Only the lines below, from the one with "def roWord : RegSpec" through the one with "s.power.wrst || s.physDom p == 0", are to be written out, exactly.
-- Exercise data follows --
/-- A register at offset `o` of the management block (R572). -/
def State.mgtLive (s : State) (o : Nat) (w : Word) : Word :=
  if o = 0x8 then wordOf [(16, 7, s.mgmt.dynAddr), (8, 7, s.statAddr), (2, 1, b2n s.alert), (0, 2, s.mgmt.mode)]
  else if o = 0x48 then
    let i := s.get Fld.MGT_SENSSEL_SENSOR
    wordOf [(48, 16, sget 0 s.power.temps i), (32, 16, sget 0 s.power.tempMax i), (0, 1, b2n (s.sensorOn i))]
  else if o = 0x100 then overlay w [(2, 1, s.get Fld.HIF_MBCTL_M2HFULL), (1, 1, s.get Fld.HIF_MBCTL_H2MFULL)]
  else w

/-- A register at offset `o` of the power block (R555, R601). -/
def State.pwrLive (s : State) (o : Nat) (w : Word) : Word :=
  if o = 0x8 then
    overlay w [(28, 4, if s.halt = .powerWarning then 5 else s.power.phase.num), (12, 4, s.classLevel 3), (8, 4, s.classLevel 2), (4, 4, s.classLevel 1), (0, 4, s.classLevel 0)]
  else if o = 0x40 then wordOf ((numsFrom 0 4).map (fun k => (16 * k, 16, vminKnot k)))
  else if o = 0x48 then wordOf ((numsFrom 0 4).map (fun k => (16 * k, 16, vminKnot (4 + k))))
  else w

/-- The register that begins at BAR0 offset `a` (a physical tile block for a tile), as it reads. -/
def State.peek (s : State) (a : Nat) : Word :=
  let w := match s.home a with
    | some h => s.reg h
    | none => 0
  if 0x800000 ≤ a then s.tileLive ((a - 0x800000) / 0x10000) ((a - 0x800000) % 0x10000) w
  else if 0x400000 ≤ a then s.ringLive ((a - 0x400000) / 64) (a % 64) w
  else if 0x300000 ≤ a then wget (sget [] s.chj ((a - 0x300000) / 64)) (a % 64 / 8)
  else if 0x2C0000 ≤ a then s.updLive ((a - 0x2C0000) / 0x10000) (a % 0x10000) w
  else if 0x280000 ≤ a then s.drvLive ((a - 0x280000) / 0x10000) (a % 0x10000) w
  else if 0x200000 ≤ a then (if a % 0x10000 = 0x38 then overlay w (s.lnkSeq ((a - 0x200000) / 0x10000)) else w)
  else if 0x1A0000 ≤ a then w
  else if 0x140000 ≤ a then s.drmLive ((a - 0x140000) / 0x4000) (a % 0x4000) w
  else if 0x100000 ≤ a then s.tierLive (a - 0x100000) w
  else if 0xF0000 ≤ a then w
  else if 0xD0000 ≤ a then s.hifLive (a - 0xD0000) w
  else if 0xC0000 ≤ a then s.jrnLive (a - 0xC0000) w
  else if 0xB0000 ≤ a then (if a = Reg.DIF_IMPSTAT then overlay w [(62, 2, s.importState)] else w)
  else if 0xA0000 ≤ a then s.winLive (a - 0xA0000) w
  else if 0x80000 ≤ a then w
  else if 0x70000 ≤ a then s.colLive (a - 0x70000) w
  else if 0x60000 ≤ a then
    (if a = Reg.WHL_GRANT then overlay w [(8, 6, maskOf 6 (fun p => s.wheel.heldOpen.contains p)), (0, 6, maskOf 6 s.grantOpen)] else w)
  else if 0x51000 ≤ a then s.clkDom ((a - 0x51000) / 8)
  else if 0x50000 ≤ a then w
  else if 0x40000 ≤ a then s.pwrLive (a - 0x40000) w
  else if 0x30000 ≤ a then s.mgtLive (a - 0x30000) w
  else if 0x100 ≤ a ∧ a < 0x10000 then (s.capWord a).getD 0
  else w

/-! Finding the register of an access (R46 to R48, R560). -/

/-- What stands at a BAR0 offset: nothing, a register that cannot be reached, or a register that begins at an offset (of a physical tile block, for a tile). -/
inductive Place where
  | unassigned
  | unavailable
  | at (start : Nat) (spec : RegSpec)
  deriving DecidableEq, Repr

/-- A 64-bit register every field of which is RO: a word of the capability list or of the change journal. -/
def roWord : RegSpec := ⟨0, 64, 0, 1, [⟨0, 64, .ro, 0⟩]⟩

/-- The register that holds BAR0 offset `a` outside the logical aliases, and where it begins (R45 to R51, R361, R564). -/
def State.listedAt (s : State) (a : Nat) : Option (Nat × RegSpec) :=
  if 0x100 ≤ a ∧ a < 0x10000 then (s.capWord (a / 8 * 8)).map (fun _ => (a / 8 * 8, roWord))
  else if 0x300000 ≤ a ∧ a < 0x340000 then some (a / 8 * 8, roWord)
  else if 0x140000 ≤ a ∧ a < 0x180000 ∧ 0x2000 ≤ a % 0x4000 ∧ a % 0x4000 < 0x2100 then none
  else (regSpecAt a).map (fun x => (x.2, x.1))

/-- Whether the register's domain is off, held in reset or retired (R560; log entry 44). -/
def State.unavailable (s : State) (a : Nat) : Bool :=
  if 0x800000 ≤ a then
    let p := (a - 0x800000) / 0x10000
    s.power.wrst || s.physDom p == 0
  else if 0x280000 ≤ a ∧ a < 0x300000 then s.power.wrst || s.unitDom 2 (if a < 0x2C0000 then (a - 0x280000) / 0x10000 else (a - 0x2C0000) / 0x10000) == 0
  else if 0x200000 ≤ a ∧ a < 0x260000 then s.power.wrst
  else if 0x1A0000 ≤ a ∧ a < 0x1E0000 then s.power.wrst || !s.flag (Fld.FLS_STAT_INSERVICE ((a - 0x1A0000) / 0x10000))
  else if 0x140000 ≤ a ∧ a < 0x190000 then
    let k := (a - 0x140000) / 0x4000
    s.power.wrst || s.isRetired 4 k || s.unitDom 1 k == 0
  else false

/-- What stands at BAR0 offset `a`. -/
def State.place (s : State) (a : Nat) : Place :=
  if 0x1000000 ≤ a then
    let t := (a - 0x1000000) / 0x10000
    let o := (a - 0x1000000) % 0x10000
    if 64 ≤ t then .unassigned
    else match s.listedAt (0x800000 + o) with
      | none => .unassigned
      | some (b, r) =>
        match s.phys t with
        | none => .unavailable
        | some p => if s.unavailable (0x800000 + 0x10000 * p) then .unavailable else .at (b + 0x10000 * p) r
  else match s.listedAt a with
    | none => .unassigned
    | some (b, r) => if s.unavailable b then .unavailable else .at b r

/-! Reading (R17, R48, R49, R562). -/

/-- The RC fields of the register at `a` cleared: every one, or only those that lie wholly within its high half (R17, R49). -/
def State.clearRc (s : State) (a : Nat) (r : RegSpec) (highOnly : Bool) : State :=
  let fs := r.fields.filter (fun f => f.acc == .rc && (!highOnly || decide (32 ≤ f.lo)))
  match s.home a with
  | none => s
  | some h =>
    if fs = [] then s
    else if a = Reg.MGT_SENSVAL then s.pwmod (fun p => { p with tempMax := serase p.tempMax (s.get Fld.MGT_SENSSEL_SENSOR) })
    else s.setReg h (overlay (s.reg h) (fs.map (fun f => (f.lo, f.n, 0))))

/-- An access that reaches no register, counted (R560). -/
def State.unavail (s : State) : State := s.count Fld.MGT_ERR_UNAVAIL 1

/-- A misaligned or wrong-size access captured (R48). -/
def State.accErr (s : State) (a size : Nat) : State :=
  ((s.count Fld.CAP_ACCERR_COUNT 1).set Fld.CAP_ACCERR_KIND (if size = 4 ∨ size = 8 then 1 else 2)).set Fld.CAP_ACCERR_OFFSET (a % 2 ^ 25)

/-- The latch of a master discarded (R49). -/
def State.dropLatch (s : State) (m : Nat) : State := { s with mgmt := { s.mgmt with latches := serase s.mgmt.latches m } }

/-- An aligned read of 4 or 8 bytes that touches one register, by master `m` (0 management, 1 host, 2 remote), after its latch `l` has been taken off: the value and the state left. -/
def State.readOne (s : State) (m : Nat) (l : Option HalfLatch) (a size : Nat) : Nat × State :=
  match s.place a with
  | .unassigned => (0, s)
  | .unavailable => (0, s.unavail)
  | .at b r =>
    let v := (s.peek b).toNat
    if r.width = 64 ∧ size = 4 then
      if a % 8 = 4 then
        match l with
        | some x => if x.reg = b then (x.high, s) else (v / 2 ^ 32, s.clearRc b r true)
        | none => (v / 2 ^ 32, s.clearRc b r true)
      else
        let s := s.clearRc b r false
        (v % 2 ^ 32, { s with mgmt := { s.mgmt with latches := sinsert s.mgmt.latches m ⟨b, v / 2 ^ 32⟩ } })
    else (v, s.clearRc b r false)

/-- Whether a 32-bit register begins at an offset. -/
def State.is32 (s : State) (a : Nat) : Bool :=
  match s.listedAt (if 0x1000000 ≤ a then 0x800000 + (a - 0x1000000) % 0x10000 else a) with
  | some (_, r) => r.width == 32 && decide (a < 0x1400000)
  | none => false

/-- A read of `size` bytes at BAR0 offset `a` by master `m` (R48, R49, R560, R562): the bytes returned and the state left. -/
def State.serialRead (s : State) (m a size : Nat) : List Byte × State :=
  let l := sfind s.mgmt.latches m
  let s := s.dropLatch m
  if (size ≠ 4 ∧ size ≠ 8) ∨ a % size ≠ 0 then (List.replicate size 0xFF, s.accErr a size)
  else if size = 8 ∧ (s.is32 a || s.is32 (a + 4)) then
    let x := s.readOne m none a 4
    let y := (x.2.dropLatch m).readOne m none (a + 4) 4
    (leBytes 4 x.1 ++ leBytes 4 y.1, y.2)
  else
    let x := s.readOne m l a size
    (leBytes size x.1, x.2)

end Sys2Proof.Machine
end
-- Exercise data concluded --
> [Expected output]:
def roWord : RegSpec := ⟨0, 64, 0, 1, [⟨0, 64, .ro, 0⟩]⟩

/-- The register that holds BAR0 offset `a` outside the logical aliases, and where it begins (R45 to R51, R361, R564). -/
def State.listedAt (s : State) (a : Nat) : Option (Nat × RegSpec) :=
  if 0x100 ≤ a ∧ a < 0x10000 then (s.capWord (a / 8 * 8)).map (fun _ => (a / 8 * 8, roWord))
  else if 0x300000 ≤ a ∧ a < 0x340000 then some (a / 8 * 8, roWord)
  else if 0x140000 ≤ a ∧ a < 0x180000 ∧ 0x2000 ≤ a % 0x4000 ∧ a % 0x4000 < 0x2100 then none
  else (regSpecAt a).map (fun x => (x.2, x.1))

/-- Whether the register's domain is off, held in reset or retired (R560; log entry 44). -/
def State.unavailable (s : State) (a : Nat) : Bool :=
  if 0x800000 ≤ a then
    let p := (a - 0x800000) / 0x10000
    s.power.wrst || s.physDom p == 0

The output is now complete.